Improved Fuzzy C-Means Clustering of Web Usage Data with Genetic Algorithm

Clustering is one of the important functions in web usage mining. Web usage mining involves application of data mining techniques to discover usage patterns from the web data. Cluster analysis aims at identifying groups of similar objects and, therefore helps to discover distribution of patterns and interesting correlations in large data sets. These methods are not only major tools to uncover the underlying structures of a given data set, but also promising tools to uncover local input-output relations of a complex system. Fuzzy C-means (FCM) is one of the most widely used fuzzy clustering algorithms in real world applications.
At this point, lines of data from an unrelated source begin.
/-! CRC (R407) -/

/-- One bit of the 32-bit CRC, most significant first. -/
def crc32Bit (c : Nat) (b : Bool) : Nat :=
  let sh := c * 2 % 2 ^ 32
  if bit c 31 != b then Nat.xor sh 0xF4ACFB13 else sh

/-- One byte. -/
def crc32Byte (c : Nat) (b : Byte) : Nat :=
  (List.range 8).foldl (fun x i => crc32Bit x (b.getLsbD (7 - i))) c

/-- The CRC of bytes from an initial value. -/
def crc32 (init : Nat) (bs : List Byte) : Nat := bs.foldl crc32Byte init

/-- CRC of a PDU's bytes 0 to L − 5: native with the virtual prefix of sender, receiver and CONNCV; JX5 with initial value
CONNCV (R415). -/
def pduCrc (g : CnCfg) (toPartner : Bool) (bs : List Byte) : Nat :=
  if g.jx5 then crc32 g.conncv bs
  else
    let ids := if toPartner then bytesBE 4 g.modid ++ bytesBE 4 g.partid else bytesBE 4 g.partid ++ bytesBE 4 g.modid
    crc32 0xFFFFFFFF (ids ++ bytesBE 4 g.conncv ++ bs)

/-- The CRC of a received PDU matches (R407). -/
def pduCrcOk (g : CnCfg) (bs : List Byte) : Bool := beBytes ((bs.drop (g.l - 4)).take 4) == pduCrc g false (bs.take (g.l - 4))

/-- A received PDU of this connection verifies: CRC, version, kind and CONNID. -/
def pduOk (g : CnCfg) (bs : List Byte) : Bool :=
  pduCrcOk g bs && (if g.jx5 then beBytes (bs.take 2) == g.connid
    else (bs.getD 0 0).toNat == 0x22 && beBytes ((bs.drop 2).take 2) == g.connid)

/-- Fields of a received PDU. -/
def pduFsv (g : CnCfg) (bs : List Byte) : Bool := bit (bs.getD (if g.jx5 then 2 else 1) 0).toNat 7
def pduRst (g : CnCfg) (bs : List Byte) : Bool := bit (bs.getD (if g.jx5 then 2 else 1) 0).toNat 6
def pduSeq (g : CnCfg) (bs : List Byte) : Nat :=
  if g.jx5 then beBytes ((bs.drop 4).take 2) else beBytes ((bs.drop 4).take 4)
def pduEcho (g : CnCfg) (bs : List Byte) : Nat :=
  if g.jx5 then beBytes ((bs.drop 6).take 2) else beBytes ((bs.drop 8).take 4)
def pduData (g : CnCfg) (bs : List Byte) : List Byte :=
  (bs.drop (if g.jx5 then 8 else 12)).take g.safeLen

/-- Modulus of the sequence arithmetic (R409, R415). -/
def seqMod (g : CnCfg) : Nat := if g.jx5 then 2 ^ 16 else 2 ^ 32

/-! Connection state -/

/-- A connection that has not started. -/
def Conn.off : Conn := ⟨0, false, 0, 0, 0, false, [], 0, 0, 0, false, false, false, false, 0, 0, 0, 0⟩

/-- An axis without history. -/
def Axis.idle : Axis := ⟨0, false, 0, 0, false, 0, 0, 0, 0, none, none, false, false, false⟩

/-- State of connection c and of axis a. -/
def connOf (s : State) (c : Nat) : Conn := (Assoc.find c s.safe.conns).getD Conn.off
def axisOf (s : State) (a : Nat) : Axis := (Assoc.find a s.safe.axes).getD Axis.idle

/-- State of connection c, of axis a, set. -/
def putConn (c : Nat) (k : Conn) (s : State) : State :=
  { s with safe := { s.safe with conns := Assoc.put c k s.safe.conns } }
def putAxis (a : Nat) (x : Axis) (s : State) : State :=
  { s with safe := { s.safe with axes := Assoc.put a x s.safe.axes } }

/-- t0 of the executing cycle, in ns. -/
def sfT0 (s : State) : Nat := rd s I.CYC_T0SEC * nsPerS + rd s I.CYC_T0NS

/-- CONNECTION_FAILED: FAILED with its cause (1 sequence, 2 watchdog, 3 partner RST), event 421 (R411). -/
def connFail (c cause : Nat) (s : State) : State :=
  { s with safe := { s.safe with lastConn := c, ccause := cause } }
    |> putConn c { connOf s c with state := 3, count := 0, accepted := false } |> raise 421

/-- The next PDU that verifies sets LAST. -/
def connResync (c : Nat) (s : State) : State := putConn c { connOf s c with haveLast := false, count := 0, accepted := false } s

/-- A sequence error: the connection fails; one that has failed takes LAST from the next PDU that verifies (R409, R411). A JX5
connection fails by its watchdog alone (R416): the copy is discarded, and before RUN, where no watchdog runs and the other path has
brought nothing, LAST is taken anew (DEDUCED, log entry 120). -/
def connSeqError (g : CnCfg) (c : Nat) (s : State) : State :=
  let k := connOf s c
  if g.jx5 then (if (k.state = 1 ∨ k.state = 3) ∧ k.accepted = false then connResync c s else s)
  else s |> when (k.state != 3) (connFail c 1) |> connResync c

/-- A PDU accepted by R409: LAST, ECHO, safe data, and the watchdog if its echo is young enough (R410). -/
def connAccept (g : CnCfg) (c : Nat) (bs : List Byte) (s : State) : State :=
  let k := connOf s c
  let age := (rd s I.CYC_T0SEQ + seqMod g - pduEcho g bs % seqMod g) % seqMod g
  putConn c
    { k with haveLast := true, last := pduSeq g bs, echo := pduSeq g bs, fsv := pduFsv g bs, data := pduData g bs,
             accepted := true, wd := if age ≤ g.echolim then sfT0 s else k.wd } s

/-- A backbone receive slot that no datagram has filled: a datagram reaches it by its CONNID (DEDUCED, log entry 120). -/
def slotEmpty (g : CnCfg) (bs : List Byte) : Bool := g.transport != 0 && bs.all (fun b => b == 0)

/-- PDU_ACCEPT: one received copy checked by CRC and sequence: discarded, and counted where its CRC does not match (R407), accepted, or
a sequence error (R409). On JX5 the other path's copy of a SEQ that one path has brought, which LAST has reached or passed by at most
SEQWIN, is chaff (R416). -/
def connCopy (g : CnCfg) (c : Nat) (bs : List Byte) (s : State) : State :=
  let k := connOf s c
  if slotEmpty g bs then s
  else if !pduCrcOk g bs then putConn c { k with crcErr := k.crcErr + 1 } s
  else if !pduOk g bs then s
  else
    let d := (pduSeq g bs + seqMod g - k.last % seqMod g) % seqMod g
    if !k.haveLast then connAccept g c bs s
    else if d = 0 ∨ (g.jx5 = true ∧ seqMod g - d ≤ g.seqwin) then when g.jx5 (putConn c { k with chaff := k.chaff + 1 }) s
    else if d ≤ g.seqwin then
      (if k.state = 2 ∧ pduRst g bs ∧ g.jx5 = false then connFail c 3 (connAccept g c bs s) else connAccept g c bs s)
    else connSeqError g c s

/-- What path `p` delivered last, as one more than its SEQ. -/
def seenOn (k : Conn) (p : Nat) : Nat := if p = 0 then k.seen1 else k.seen2

/-- Path `p` delivers: event 428 where it was lost (R416). -/
def pathBack (g : CnCfg) (c p : Nat) (bs : List Byte) (s : State) : State :=
  let k := connOf s c
  let n := pduSeq g bs + 1
  let lost := if p = 0 then k.lost1 else k.lost2
  s |> putConn c (if p = 0 then { k with seen1 := n, at1 := sfT0 s, lost1 := false }
      else { k with seen2 := n, at2 := sfT0 s, lost2 := false })
    |> when (g.jx5 && lost) (raise 428)

/-- The receive slot of one path. On a connection with two, a slot that still holds what its path delivered last is that duplicate, and
no older copy of the other path's PDU (DEDUCED, log entry 120). -/
def connPath (g : CnCfg) (c p : Nat) (bs : List Byte) (s : State) : State :=
  let k := connOf s c
  if !pduOk g bs then connCopy g c bs s
  else if g.transport != 0 && k.haveLast && seenOn k p == pduSeq g bs + 1 then s
  else s |> connCopy g c bs |> pathBack g c p bs

/-- Both receive slots of a connection. -/
def connReceive (b c : Nat) (s : State) : State :=
  let g := cnCfg s b c
  let k := connOf s c
  if !g.valid || k.state = 0 then s
  else
    let r1 := memRead s (sfRx c 0) g.l
    let r2 := memRead s (sfRx c 1) g.l
    s |> putConn c { k with accepted := false } |> connPath g c 0 r1 |> when (g.transport != 0) (connPath g c 1 r2)

/-- The t0 lies WD_M or more after the last restart of the watchdog (R410). -/
def connExpired (b c : Nat) (s : State) : Bool := decide ((connOf s c).wd + 1000000 * (cnCfg s b c).wdm ≤ sfT0 s)

/-- The count of consecutive t0 with an accepted PDU, the watchdog, and the ways out of START and FAILED (Table 17.7). -/
def connAdvance (b c : Nat) (s : State) : State :=
  let g := cnCfg s b c
  let k := connOf s c
  if !g.valid || k.state = 0 then s
  else
    let n := if k.accepted then k.count + 1 else 0
    if (k.state = 2 ∨ k.state = 4) ∧ connExpired b c s then connFail c 2 s
    else if (k.state = 1 ∨ k.state = 3) ∧ n ≥ 3 then
      (if g.autoack then s |> putConn c { k with state := 2, count := n } |> raise 422
       else putConn c { k with state := 4, count := n } s)
    else putConn c { k with count := n } s

/-! Safe bits (R399) -/

/-- A safe data byte string as the functions read it: 0 unless the connection is in RUN and the partner sends FSV = 0. -/
def connByte (s : State) (c i : Nat) : Byte :=
  let k := connOf s c
  if k.state = 2 ∧ k.fsv = false then k.data.getD i 0 else 0

/-- A safe bit by its index. -/
def safeBit (s : State) (b : Nat) : Bool :=
  if b = 0xFFFF then true
  else if b = 0xFFFE then false
  else (connByte s (b / 512) (b % 512 / 8)).getLsbD (b % 512 % 8)

/-- The acknowledgement of a connection: a rising edge in AWAITACK leads to RUN with event 422. -/
def connAck (b c : Nat) (s : State) : State :=
  let g := cnCfg s b c
  let k := connOf s c
  if !g.valid || k.state = 0 then s
  else
    let a := safeBit s g.acksel
    if k.state = 4 ∧ a ∧ k.ackPrev = false then s |> putConn c { k with state := 2, ackPrev := a } |> raise 422
    else putConn c { k with ackPrev := a } s

/-! Axis functions (R401 to R404) -/

/-- A new sample of an axis: position and instant, speed, SLS count (R401, Table 17.5). A sample interval of 0 or beyond
WD_M is a communication failure. -/
def axisSample (b a : Nat) (s : State) : State :=
  let x := axCfg s b a
  let k := axisOf s a
  if !(connOf s x.posConn).accepted || (connOf s x.posConn).state ≠ 2 then putAxis a { k with bad := false } s
  else
    let bs := (List.range 8).map (fun i => connByte s x.posConn (x.posOfs + i))
    let pos := toSigned 32 (beBytes (bs.take 4))
    let ts := beBytes (bs.drop 4)
    let dt := (ts + 2 ^ 32 - k.ts) % 2 ^ 32
    if k.have_ = false then putAxis a { k with have_ := true, pos := pos, ts := ts, v := 0, slsCnt := 0, bad := false } s
    else if dt = 0 ∨ dt > 1000 * (cnCfg s b x.posConn).wdm then putAxis a { k with pos := pos, ts := ts, bad := true } s
    else
      let v := Int.tdiv ((pos - k.pos) * 1000000) dt
      let fast := x.slsEn && !safeBit s x.slsSel && decide (v.natAbs > x.vlim)
      putAxis a { k with pos := pos, ts := ts, v := v, slsCnt := if fast then k.slsCnt + 1 else 0, bad := false } s

/-- The SDI reference: the position at activation, then the farthest in the permitted direction. -/
def axisSdi (b a : Nat) (s : State) : State :=
  let x := axCfg s b a
  let k := axisOf s a
  let r : Option Int := if x.sdiEn && k.have_ && !safeBit s x.sdiSel then
      some (match k.sdi with
        | none => k.pos
        | some r => if x.sdiNeg then min r k.pos else max r k.pos)
    else none
  putAxis a { k with sdi := r } s

/-- One committed byte: the old content of a line that this window has logged, else memory (R127). -/
def committedByte (s : State) (a : Nat) : Byte :=
  match s.undo.find? (fun e => e.addr == a / 64 * 64) with
  | some e => e.data.getD (a % 64) 0
  | none => Memory.read s.mem a

/-- Committed bytes, and their little-endian value. -/
def committedRead (s : State) (a n : Nat) : List Byte := (List.range n).map (fun i => committedByte s (a + i))
def committedNat (s : State) (a n : Nat) : Nat := leBytes (committedRead s a n)

/-- A committed M bit. -/
def committedM (s : State) (i : Nat) : Bool := (committedByte s (imgM + i / 8)).getLsbD (i % 8)

/-- A pair with KIND 0 that names the axis has a latched fault, as the pair word in the safety area tells. -/
def axisPairFault (s : State) (b a : Nat) : Bool :=
  (List.range 4).any (fun p =>
    bit (pairSrc s b p) 31 && !bit (pairSrc s b p) 30 && bits (pairSrc s b p) 0 16 == a && bit (memNat s sfPairs 1) (4 + p))

/-- Severity of a configured response: STO 3, SS1 2, SS2 1. -/
def respLevel (r : Nat) : Nat := if r = 1 then 2 else if r = 2 then 1 else 3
However there are two major limitations that exist in this method. The first is that a predefined number of clusters must be given in advance. The second is that the FCM technique can get stuck in sub-optimal solutions. In this paper,we have proposed a new framework to improve the web sessions’ cluster quality from fuzzy c-means clustering using Genetic Algorithm (GA). Initially the fuzzy c-means algorithm is used to cluster the user sessions. And in the second step, we have proposed a GA based refinement algorithm to improve the cluster quality. The proposed algorithm is tested with web access logs collected from the Internet Traffic Archive (ITA) and shows that refined initial starting points and post processing refinement of clusters indeed lead to improved solutions.